DESCRIPTION OF THE TASK :: Each line from the opening of the records that follow to the line with "obtain ⟨hframe, hother, hcell⟩" needs to be written out exactly. Add nothing.

WORKING DATA ::
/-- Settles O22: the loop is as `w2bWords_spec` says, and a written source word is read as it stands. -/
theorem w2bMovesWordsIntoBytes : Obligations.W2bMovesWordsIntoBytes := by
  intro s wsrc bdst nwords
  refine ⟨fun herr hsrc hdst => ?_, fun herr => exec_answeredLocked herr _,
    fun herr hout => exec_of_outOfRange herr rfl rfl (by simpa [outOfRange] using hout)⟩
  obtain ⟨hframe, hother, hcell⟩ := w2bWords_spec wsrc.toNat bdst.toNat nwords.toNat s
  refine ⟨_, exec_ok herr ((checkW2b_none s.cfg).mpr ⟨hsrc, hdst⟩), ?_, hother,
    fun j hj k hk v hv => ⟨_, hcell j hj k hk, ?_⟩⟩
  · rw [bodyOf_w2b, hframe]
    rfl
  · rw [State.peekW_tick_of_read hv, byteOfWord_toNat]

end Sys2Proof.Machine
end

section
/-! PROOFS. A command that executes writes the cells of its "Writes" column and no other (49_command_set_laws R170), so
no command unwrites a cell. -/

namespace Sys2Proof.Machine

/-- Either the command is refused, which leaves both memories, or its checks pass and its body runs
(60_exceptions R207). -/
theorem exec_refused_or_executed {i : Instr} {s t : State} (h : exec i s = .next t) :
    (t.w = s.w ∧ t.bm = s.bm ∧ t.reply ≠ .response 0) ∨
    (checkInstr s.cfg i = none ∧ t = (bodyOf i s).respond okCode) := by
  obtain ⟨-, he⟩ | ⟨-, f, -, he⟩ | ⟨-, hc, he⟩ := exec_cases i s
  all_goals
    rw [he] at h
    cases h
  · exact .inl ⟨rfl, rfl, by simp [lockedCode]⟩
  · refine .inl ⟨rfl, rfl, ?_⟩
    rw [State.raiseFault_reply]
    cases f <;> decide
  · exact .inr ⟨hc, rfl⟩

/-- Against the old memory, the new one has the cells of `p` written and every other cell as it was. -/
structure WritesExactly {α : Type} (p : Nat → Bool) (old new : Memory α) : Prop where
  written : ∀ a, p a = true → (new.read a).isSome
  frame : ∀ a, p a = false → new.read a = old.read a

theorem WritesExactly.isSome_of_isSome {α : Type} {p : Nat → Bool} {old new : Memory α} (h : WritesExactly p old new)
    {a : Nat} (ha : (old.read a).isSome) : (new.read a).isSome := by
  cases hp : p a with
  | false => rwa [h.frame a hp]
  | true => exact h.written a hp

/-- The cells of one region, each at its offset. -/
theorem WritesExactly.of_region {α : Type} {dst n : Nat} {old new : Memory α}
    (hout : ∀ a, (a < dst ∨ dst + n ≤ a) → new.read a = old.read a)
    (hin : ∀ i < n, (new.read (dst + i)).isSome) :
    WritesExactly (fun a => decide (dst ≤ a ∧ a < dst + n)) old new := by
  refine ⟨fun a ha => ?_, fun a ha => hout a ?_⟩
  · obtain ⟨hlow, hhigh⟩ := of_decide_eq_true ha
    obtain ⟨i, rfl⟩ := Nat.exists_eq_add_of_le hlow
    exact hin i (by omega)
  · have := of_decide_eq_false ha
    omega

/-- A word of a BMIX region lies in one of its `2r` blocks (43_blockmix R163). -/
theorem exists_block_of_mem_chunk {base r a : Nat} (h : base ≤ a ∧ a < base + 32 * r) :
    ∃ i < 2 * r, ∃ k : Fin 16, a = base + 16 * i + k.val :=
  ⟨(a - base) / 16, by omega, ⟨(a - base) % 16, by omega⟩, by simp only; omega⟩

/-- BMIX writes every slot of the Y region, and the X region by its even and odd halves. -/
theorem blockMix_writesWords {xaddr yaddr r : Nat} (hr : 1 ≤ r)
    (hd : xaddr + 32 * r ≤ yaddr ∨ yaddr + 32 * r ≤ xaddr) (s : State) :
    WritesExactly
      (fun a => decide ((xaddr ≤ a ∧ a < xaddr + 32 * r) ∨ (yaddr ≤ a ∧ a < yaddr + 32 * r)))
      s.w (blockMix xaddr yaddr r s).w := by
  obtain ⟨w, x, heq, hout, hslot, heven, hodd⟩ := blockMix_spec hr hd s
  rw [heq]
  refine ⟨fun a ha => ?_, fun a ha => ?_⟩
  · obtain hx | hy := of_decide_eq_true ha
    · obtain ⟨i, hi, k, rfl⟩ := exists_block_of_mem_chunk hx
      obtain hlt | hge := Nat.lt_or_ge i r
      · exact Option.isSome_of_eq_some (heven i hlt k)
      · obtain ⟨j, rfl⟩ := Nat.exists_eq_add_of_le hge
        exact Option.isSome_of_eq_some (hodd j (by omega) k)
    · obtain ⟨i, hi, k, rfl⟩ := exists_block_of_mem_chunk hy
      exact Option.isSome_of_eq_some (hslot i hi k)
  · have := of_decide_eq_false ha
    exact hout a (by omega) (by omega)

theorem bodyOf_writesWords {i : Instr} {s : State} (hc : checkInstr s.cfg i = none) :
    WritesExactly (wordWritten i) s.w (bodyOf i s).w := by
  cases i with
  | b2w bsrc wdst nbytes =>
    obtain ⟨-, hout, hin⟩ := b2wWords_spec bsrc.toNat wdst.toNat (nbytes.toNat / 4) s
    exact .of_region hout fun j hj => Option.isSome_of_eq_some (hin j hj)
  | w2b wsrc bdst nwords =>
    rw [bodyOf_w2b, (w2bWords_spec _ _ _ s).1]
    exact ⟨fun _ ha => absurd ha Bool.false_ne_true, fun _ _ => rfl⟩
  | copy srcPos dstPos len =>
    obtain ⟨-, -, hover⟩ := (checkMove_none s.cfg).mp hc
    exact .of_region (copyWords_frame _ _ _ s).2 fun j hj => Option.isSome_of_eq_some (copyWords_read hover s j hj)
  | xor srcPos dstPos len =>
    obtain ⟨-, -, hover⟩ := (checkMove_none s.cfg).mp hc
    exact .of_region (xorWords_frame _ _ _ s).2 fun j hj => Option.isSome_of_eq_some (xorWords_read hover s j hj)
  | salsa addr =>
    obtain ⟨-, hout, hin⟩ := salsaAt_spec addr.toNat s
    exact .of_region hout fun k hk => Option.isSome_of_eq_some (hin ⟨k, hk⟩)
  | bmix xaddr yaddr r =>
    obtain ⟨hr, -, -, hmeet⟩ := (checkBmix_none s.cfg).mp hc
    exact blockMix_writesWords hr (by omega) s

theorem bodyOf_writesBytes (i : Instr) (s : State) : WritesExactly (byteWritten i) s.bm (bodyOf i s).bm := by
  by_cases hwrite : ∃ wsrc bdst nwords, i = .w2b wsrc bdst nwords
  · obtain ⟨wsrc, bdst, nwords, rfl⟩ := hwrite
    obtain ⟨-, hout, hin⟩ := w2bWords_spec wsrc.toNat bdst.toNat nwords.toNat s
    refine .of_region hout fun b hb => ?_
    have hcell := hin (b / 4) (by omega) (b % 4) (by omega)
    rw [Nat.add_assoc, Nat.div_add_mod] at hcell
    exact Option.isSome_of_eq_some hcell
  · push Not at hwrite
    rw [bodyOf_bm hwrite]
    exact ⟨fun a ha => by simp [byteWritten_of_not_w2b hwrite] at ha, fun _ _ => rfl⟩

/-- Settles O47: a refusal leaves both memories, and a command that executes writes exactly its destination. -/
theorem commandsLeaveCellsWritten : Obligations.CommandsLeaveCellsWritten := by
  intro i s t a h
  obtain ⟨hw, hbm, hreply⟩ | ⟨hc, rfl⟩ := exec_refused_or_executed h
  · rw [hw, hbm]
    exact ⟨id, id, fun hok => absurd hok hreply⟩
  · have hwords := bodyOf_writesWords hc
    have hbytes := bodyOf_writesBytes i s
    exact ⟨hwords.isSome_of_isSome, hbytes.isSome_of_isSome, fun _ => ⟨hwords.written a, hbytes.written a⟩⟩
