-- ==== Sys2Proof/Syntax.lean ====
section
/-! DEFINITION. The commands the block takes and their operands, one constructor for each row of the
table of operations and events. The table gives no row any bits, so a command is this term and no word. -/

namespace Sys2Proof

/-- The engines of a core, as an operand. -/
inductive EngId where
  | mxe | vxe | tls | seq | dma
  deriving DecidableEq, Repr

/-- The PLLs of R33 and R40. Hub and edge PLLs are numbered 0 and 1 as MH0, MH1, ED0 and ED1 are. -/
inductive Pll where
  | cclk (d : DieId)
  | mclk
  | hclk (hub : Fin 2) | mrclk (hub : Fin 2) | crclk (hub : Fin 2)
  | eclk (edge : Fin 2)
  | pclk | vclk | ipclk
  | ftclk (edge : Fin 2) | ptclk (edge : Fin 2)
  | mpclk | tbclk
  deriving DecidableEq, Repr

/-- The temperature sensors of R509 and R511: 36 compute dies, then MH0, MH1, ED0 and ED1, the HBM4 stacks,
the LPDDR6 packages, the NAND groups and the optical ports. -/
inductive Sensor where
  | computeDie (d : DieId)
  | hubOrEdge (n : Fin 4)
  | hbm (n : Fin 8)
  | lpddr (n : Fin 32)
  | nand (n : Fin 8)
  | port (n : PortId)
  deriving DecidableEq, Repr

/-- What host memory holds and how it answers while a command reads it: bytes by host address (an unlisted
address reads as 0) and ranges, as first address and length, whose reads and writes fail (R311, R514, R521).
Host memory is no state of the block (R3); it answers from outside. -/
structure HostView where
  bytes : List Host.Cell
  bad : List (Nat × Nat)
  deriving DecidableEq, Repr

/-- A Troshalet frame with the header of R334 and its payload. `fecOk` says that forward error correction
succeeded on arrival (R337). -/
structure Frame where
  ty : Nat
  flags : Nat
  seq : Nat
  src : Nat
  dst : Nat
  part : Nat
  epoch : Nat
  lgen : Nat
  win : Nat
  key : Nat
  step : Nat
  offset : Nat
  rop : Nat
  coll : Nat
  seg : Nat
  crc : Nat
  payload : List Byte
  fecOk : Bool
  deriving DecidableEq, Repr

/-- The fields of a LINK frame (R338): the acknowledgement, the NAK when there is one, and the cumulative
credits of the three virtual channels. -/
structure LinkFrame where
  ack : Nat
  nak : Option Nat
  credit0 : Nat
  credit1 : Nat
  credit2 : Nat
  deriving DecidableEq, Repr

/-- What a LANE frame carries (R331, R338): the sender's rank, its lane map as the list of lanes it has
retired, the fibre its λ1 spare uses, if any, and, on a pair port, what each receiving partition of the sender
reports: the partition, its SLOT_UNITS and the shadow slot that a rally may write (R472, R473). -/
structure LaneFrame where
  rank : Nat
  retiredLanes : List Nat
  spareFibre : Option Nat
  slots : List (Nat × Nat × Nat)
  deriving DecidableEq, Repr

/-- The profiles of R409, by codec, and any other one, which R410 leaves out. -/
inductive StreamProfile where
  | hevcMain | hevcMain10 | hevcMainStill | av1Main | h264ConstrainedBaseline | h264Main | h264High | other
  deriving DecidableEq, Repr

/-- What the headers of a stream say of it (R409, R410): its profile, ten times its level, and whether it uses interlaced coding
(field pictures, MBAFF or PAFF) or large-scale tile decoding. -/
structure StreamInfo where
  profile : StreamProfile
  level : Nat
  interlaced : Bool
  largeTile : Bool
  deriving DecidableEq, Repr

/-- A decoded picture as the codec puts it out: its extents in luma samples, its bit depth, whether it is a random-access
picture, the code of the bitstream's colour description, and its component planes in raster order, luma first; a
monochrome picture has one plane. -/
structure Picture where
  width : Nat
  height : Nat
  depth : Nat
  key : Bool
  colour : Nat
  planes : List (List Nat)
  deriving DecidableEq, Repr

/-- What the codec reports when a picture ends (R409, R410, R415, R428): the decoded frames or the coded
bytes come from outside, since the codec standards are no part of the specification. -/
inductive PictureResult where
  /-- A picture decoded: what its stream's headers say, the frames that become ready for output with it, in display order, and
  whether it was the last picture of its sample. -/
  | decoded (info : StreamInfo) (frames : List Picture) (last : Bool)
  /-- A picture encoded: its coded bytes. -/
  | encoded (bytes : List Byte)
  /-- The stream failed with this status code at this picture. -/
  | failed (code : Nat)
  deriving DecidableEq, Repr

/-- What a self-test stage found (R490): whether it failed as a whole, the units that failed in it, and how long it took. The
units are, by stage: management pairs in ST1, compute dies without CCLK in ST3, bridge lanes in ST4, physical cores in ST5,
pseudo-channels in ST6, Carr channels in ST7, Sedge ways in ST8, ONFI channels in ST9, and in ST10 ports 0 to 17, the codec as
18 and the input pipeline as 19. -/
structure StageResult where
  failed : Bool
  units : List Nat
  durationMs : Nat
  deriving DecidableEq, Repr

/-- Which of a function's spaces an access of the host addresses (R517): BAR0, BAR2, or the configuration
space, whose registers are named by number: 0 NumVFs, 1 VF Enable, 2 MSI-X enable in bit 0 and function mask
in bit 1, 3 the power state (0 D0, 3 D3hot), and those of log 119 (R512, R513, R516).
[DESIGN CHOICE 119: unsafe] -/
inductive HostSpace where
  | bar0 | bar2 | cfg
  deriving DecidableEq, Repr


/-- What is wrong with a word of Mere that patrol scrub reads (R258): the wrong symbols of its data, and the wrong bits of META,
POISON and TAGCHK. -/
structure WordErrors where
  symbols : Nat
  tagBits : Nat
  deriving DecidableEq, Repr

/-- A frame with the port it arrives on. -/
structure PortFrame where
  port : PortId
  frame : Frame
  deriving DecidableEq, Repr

REPLY ::
/-- Settles O22: the loop is as `w2bWords_spec` says, and a written source word is read as it stands. -/
theorem w2bMovesWordsIntoBytes : Obligations.W2bMovesWordsIntoBytes := by
  intro s wsrc bdst nwords
  refine ⟨fun herr hsrc hdst => ?_, fun herr => exec_answeredLocked herr _,
    fun herr hout => exec_of_outOfRange herr rfl rfl (by simpa [outOfRange] using hout)⟩
  obtain ⟨hframe, hother, hcell⟩ := w2bWords_spec wsrc.toNat bdst.toNat nwords.toNat s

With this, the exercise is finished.